Copy out exactly the stretch of the listing below that begins at the line containing "let s := match" and ends at the line containing "else s.moveChunk h", and copy nothing outside it.

*** Data shown Section Begins ***

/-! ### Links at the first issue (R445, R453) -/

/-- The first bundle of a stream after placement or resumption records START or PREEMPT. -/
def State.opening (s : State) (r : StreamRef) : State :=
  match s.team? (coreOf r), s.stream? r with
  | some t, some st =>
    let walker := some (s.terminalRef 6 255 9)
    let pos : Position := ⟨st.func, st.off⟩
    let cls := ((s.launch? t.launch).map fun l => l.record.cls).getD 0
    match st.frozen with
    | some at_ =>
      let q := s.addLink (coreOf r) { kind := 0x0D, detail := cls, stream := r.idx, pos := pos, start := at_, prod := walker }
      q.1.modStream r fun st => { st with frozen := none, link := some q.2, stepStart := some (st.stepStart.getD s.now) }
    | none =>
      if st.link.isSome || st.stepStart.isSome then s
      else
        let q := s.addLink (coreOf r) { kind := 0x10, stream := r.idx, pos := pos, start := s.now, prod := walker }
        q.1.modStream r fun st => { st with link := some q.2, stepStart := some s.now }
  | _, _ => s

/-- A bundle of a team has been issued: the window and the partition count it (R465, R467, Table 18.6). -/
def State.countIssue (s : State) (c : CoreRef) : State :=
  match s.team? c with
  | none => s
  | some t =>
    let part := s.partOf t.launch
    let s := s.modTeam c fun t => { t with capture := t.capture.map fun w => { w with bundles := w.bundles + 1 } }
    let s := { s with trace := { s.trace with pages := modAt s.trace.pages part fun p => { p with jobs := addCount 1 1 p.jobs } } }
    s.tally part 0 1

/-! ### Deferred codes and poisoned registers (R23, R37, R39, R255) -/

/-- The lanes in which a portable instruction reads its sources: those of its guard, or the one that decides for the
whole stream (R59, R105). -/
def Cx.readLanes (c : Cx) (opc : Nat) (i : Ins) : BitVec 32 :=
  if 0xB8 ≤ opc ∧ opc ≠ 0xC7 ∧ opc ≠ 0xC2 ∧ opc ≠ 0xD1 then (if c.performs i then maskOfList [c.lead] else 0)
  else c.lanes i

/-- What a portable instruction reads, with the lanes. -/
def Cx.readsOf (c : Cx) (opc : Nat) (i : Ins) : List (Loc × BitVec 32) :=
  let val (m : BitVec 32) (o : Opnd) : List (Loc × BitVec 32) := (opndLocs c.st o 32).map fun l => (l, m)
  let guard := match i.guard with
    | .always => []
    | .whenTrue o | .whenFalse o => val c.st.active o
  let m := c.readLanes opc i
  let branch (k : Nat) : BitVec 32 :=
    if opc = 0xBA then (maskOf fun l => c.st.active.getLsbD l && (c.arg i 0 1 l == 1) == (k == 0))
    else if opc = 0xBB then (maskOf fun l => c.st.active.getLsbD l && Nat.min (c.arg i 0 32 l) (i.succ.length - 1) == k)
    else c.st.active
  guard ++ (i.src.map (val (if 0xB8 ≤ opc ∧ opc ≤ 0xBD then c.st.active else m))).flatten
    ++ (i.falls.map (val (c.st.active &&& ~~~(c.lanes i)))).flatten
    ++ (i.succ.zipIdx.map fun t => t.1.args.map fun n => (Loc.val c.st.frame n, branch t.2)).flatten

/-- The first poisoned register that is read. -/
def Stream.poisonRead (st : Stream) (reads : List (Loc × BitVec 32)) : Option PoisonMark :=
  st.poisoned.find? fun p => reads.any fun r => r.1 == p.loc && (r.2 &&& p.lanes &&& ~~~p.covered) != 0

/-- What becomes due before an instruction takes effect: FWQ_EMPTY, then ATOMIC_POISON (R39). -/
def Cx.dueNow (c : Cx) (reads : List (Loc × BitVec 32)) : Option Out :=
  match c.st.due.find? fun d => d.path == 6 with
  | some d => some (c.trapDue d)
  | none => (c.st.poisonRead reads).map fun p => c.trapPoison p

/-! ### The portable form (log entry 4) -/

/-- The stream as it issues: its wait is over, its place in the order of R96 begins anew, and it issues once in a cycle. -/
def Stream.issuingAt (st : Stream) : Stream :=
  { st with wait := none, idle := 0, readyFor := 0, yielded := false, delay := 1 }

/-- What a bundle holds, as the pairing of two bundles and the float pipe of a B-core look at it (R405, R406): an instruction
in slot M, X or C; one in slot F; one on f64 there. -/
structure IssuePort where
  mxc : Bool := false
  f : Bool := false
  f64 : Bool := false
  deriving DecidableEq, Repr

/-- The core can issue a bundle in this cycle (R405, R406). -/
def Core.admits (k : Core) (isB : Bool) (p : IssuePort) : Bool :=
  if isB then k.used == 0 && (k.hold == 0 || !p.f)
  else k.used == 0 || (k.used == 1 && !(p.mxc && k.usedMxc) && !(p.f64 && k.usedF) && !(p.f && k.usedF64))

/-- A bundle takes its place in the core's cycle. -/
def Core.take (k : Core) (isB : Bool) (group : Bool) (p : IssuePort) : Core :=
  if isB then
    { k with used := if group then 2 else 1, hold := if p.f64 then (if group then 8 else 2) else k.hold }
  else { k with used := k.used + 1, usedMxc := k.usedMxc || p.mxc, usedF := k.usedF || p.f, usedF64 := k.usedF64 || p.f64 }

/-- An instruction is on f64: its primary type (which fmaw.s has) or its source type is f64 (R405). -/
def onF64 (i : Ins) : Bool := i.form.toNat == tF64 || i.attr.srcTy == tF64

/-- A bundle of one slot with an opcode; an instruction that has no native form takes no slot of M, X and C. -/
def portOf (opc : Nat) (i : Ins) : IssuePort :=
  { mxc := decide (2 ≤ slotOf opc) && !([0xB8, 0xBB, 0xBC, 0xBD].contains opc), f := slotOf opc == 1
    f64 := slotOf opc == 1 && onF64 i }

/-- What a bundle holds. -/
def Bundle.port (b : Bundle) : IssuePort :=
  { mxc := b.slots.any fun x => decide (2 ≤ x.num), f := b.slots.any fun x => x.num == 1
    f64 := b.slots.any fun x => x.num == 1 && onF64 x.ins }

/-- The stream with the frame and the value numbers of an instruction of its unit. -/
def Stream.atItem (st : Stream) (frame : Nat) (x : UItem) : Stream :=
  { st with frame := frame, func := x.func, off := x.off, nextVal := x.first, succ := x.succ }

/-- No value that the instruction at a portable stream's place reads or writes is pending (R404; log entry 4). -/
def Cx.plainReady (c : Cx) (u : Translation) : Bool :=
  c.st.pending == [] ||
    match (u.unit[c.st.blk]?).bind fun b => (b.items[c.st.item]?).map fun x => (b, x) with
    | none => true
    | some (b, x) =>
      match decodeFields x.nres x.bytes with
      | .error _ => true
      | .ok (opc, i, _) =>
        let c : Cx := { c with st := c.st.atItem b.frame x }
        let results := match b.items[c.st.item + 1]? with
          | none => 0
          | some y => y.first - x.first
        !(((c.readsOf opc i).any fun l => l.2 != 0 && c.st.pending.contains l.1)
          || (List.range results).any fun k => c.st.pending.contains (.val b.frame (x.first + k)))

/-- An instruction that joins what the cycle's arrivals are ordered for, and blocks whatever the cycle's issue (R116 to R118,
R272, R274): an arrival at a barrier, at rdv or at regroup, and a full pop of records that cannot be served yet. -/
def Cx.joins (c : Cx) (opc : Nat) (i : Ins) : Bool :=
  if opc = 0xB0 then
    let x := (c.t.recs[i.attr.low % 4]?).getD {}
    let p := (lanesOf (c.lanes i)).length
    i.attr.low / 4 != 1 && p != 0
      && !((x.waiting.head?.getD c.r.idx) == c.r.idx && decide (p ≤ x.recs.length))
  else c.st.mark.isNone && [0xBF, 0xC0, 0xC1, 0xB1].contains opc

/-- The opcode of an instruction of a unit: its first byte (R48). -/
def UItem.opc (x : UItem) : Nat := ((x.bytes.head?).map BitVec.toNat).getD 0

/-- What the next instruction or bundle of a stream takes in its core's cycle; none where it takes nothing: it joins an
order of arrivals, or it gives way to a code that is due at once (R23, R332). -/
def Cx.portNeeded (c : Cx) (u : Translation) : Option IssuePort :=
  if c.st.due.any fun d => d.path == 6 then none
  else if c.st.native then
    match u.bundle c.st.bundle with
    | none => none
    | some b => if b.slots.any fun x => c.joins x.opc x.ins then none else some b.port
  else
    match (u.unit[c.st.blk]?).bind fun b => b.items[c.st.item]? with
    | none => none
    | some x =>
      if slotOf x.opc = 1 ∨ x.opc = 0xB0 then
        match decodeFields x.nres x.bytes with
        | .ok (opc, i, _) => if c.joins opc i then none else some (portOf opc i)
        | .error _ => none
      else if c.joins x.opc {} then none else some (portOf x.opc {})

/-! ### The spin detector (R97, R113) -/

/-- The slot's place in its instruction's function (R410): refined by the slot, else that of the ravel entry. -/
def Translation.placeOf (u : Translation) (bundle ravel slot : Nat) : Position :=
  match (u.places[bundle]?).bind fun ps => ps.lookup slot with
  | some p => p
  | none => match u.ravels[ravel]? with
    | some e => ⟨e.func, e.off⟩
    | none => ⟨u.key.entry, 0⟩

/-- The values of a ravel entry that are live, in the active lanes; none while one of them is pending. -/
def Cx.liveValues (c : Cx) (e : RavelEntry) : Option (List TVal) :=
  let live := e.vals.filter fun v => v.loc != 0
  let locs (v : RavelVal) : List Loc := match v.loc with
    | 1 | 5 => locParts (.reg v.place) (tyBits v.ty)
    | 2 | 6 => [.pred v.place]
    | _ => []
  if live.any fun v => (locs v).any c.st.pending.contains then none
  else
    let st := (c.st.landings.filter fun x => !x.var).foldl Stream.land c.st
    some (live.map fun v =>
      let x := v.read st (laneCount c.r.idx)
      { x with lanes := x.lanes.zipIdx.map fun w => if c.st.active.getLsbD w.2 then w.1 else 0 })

*** Data shown Section Ends ***
*** Data shown Section Begins ***

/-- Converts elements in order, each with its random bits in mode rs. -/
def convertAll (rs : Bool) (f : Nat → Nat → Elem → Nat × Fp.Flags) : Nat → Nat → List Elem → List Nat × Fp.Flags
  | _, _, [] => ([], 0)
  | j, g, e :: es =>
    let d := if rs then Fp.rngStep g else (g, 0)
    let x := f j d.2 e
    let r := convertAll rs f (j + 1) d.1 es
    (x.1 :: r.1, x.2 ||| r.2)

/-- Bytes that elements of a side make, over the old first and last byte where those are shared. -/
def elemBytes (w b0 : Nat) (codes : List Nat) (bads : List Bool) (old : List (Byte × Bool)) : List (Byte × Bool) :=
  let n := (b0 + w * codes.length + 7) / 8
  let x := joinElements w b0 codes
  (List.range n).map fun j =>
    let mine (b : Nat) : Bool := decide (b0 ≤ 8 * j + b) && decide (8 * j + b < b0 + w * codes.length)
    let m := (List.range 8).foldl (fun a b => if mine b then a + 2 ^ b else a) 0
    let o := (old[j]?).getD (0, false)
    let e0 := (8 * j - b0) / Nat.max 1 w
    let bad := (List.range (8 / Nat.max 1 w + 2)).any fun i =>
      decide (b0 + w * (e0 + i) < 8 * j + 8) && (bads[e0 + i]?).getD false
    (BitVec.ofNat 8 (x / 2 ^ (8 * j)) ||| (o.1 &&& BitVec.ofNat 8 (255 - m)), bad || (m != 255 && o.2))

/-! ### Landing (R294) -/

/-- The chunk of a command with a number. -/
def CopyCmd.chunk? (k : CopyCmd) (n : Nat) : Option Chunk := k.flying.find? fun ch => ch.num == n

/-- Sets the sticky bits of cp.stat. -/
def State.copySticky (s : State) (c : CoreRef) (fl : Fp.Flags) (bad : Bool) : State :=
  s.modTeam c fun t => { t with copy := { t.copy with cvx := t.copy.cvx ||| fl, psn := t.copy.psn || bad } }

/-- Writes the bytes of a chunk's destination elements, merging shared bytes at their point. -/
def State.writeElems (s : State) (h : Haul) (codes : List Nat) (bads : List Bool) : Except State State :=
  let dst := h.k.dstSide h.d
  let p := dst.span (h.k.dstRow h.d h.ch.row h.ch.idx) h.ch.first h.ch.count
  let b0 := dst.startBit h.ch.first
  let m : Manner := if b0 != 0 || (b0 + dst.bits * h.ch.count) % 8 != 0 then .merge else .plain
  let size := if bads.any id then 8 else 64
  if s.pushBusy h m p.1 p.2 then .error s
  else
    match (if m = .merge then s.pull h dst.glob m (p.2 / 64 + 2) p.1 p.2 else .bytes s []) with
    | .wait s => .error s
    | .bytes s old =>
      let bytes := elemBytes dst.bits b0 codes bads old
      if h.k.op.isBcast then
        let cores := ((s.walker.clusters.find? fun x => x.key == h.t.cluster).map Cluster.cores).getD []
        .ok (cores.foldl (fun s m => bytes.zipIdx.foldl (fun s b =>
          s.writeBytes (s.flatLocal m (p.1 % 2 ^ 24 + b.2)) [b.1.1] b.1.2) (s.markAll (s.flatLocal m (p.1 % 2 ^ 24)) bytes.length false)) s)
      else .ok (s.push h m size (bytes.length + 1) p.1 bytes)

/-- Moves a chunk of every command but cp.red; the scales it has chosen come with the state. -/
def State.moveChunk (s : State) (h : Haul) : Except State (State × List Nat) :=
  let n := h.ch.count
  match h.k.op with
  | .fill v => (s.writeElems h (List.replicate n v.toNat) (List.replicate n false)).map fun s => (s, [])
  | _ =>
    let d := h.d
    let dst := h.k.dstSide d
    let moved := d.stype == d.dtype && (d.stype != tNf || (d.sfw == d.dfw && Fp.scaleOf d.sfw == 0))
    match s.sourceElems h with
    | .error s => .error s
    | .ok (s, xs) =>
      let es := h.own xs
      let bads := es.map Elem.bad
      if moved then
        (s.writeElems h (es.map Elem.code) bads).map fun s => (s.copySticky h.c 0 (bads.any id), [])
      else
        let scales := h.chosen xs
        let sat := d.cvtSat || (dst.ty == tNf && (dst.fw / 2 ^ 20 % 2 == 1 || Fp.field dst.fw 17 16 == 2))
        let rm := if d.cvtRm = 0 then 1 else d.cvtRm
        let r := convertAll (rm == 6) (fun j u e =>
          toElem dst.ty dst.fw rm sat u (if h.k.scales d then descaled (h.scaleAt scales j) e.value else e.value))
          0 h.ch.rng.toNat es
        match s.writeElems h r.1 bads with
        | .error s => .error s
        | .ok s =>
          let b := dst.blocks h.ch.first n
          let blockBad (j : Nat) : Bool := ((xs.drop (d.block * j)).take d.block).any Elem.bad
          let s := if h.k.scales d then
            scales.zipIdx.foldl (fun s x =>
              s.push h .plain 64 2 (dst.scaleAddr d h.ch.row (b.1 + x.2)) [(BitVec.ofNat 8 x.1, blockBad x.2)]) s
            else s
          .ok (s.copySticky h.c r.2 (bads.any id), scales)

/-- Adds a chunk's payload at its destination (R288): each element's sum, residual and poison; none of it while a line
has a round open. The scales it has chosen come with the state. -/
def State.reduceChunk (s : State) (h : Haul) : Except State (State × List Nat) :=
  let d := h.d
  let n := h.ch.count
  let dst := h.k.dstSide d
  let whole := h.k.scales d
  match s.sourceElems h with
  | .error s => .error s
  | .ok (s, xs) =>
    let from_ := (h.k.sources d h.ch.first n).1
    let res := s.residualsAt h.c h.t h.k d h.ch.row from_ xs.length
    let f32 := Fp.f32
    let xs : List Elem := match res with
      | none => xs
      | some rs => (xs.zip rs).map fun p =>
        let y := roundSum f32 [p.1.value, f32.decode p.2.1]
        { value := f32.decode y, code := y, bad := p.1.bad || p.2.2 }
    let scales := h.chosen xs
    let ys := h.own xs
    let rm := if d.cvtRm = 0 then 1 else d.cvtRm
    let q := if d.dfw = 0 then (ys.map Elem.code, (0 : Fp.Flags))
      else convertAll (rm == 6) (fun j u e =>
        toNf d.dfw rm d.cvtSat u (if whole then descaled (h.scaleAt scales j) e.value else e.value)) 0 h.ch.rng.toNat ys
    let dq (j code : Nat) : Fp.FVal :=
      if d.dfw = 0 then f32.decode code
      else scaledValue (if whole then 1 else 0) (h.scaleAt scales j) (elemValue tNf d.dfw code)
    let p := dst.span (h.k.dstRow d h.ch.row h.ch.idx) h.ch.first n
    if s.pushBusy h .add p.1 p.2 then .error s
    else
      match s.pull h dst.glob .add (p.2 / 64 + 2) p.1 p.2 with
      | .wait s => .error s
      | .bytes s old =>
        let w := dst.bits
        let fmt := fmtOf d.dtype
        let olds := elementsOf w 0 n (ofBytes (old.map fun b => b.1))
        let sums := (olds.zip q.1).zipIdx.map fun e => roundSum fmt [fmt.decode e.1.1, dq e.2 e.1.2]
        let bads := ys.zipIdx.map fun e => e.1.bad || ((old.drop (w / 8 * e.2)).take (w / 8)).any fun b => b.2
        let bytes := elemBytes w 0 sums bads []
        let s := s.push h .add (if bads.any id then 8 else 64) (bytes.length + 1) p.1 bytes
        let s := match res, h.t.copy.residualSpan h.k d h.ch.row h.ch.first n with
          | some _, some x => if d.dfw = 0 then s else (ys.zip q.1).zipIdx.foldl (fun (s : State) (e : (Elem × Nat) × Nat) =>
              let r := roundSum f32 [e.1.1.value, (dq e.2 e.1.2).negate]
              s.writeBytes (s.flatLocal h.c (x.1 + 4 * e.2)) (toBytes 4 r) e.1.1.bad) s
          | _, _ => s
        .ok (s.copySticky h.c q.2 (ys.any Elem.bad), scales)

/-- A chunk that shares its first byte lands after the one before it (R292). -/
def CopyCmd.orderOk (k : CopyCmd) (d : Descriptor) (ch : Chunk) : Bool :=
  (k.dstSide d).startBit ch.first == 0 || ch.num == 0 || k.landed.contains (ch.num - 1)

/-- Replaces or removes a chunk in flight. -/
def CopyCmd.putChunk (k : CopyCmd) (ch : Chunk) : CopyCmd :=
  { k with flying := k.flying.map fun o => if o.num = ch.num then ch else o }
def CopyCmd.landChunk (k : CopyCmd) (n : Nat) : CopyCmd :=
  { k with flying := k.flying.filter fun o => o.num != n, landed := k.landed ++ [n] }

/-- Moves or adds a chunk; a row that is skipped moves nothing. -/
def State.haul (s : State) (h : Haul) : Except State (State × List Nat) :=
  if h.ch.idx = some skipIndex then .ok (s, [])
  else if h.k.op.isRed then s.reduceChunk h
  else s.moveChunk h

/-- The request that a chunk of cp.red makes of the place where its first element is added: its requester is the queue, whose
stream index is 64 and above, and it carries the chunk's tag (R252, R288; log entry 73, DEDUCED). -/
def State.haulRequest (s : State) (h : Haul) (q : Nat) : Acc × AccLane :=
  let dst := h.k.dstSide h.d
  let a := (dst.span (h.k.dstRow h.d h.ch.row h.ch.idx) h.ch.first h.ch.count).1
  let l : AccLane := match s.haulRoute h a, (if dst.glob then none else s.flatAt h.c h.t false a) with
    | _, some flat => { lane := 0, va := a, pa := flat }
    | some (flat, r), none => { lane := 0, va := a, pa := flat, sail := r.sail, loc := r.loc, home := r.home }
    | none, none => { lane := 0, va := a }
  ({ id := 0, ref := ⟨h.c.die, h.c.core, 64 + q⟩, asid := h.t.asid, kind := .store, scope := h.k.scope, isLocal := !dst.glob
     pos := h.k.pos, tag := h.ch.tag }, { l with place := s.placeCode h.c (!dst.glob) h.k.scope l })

*** Data shown Section Ends ***
*** Data shown Section Begins ***

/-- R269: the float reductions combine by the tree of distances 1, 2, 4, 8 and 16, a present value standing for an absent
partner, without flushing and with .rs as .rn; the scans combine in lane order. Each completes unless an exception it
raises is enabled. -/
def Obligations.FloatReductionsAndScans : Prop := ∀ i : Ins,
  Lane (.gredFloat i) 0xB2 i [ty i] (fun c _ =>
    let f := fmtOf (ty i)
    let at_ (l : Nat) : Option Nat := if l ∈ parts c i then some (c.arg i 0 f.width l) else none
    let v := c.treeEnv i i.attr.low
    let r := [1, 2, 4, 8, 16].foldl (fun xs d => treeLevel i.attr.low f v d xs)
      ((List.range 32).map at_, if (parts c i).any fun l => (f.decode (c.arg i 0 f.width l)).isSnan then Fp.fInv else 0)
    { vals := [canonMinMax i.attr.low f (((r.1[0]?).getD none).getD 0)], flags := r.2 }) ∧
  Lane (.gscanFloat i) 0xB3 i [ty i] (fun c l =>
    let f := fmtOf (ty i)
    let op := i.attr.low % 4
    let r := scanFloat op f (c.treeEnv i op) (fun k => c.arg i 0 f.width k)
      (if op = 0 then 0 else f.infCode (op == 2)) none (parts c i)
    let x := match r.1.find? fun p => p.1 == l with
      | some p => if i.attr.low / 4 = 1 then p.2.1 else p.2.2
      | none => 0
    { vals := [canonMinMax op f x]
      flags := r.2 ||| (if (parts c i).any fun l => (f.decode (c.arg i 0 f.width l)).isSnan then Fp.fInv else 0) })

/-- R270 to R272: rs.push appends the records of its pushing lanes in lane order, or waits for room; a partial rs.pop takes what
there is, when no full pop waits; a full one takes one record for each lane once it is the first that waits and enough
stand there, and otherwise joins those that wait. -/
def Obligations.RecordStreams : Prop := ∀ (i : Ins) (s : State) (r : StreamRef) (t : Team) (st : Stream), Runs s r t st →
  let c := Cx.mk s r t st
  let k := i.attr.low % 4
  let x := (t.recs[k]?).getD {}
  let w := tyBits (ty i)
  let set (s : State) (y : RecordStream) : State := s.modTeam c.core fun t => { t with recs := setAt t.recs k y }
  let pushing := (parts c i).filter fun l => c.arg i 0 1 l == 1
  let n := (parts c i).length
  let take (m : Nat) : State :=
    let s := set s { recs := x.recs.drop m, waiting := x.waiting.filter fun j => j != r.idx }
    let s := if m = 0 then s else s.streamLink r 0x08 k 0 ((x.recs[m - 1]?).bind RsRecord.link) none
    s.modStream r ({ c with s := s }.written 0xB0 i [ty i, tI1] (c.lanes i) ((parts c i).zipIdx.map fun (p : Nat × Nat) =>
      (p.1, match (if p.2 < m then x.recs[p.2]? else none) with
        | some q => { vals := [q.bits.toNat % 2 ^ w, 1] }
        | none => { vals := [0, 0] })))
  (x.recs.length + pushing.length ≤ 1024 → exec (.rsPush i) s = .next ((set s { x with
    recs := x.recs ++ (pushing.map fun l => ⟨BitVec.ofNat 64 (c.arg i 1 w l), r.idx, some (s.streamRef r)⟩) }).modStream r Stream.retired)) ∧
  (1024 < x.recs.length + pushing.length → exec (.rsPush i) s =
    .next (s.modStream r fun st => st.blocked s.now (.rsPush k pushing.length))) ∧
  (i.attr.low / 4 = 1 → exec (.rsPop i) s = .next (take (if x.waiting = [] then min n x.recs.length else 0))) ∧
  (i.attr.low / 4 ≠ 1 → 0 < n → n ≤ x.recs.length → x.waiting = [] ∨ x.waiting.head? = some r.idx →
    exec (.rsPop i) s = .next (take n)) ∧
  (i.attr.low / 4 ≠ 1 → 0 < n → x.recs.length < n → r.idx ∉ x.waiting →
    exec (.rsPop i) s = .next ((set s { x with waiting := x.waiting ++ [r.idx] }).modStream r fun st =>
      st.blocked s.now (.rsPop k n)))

*** Data shown Section Ends ***

_Answer box_.
        let s := match res, h.t.copy.residualSpan h.k d h.ch.row h.ch.first n with
          | some _, some x => if d.dfw = 0 then s else (ys.zip q.1).zipIdx.foldl (fun (s : State) (e : (Elem × Nat) × Nat) =>
              let r := roundSum f32 [e.1.1.value, (dq e.2 e.1.2).negate]
              s.writeBytes (s.flatLocal h.c (x.1 + 4 * e.2)) (toBytes 4 r) e.1.1.bad) s
          | _, _ => s
        .ok (s.copySticky h.c q.2 (ys.any Elem.bad), scales)

/-- A chunk that shares its first byte lands after the one before it (R292). -/
def CopyCmd.orderOk (k : CopyCmd) (d : Descriptor) (ch : Chunk) : Bool :=
  (k.dstSide d).startBit ch.first == 0 || ch.num == 0 || k.landed.contains (ch.num - 1)

/-- Replaces or removes a chunk in flight. -/
def CopyCmd.putChunk (k : CopyCmd) (ch : Chunk) : CopyCmd :=
  { k with flying := k.flying.map fun o => if o.num = ch.num then ch else o }
def CopyCmd.landChunk (k : CopyCmd) (n : Nat) : CopyCmd :=
  { k with flying := k.flying.filter fun o => o.num != n, landed := k.landed ++ [n] }

/-- Moves or adds a chunk; a row that is skipped moves nothing. -/
def State.haul (s : State) (h : Haul) : Except State (State × List Nat) :=
  if h.ch.idx = some skipIndex then .ok (s, [])
  else if h.k.op.isRed then s.reduceChunk h
  else s.moveChunk h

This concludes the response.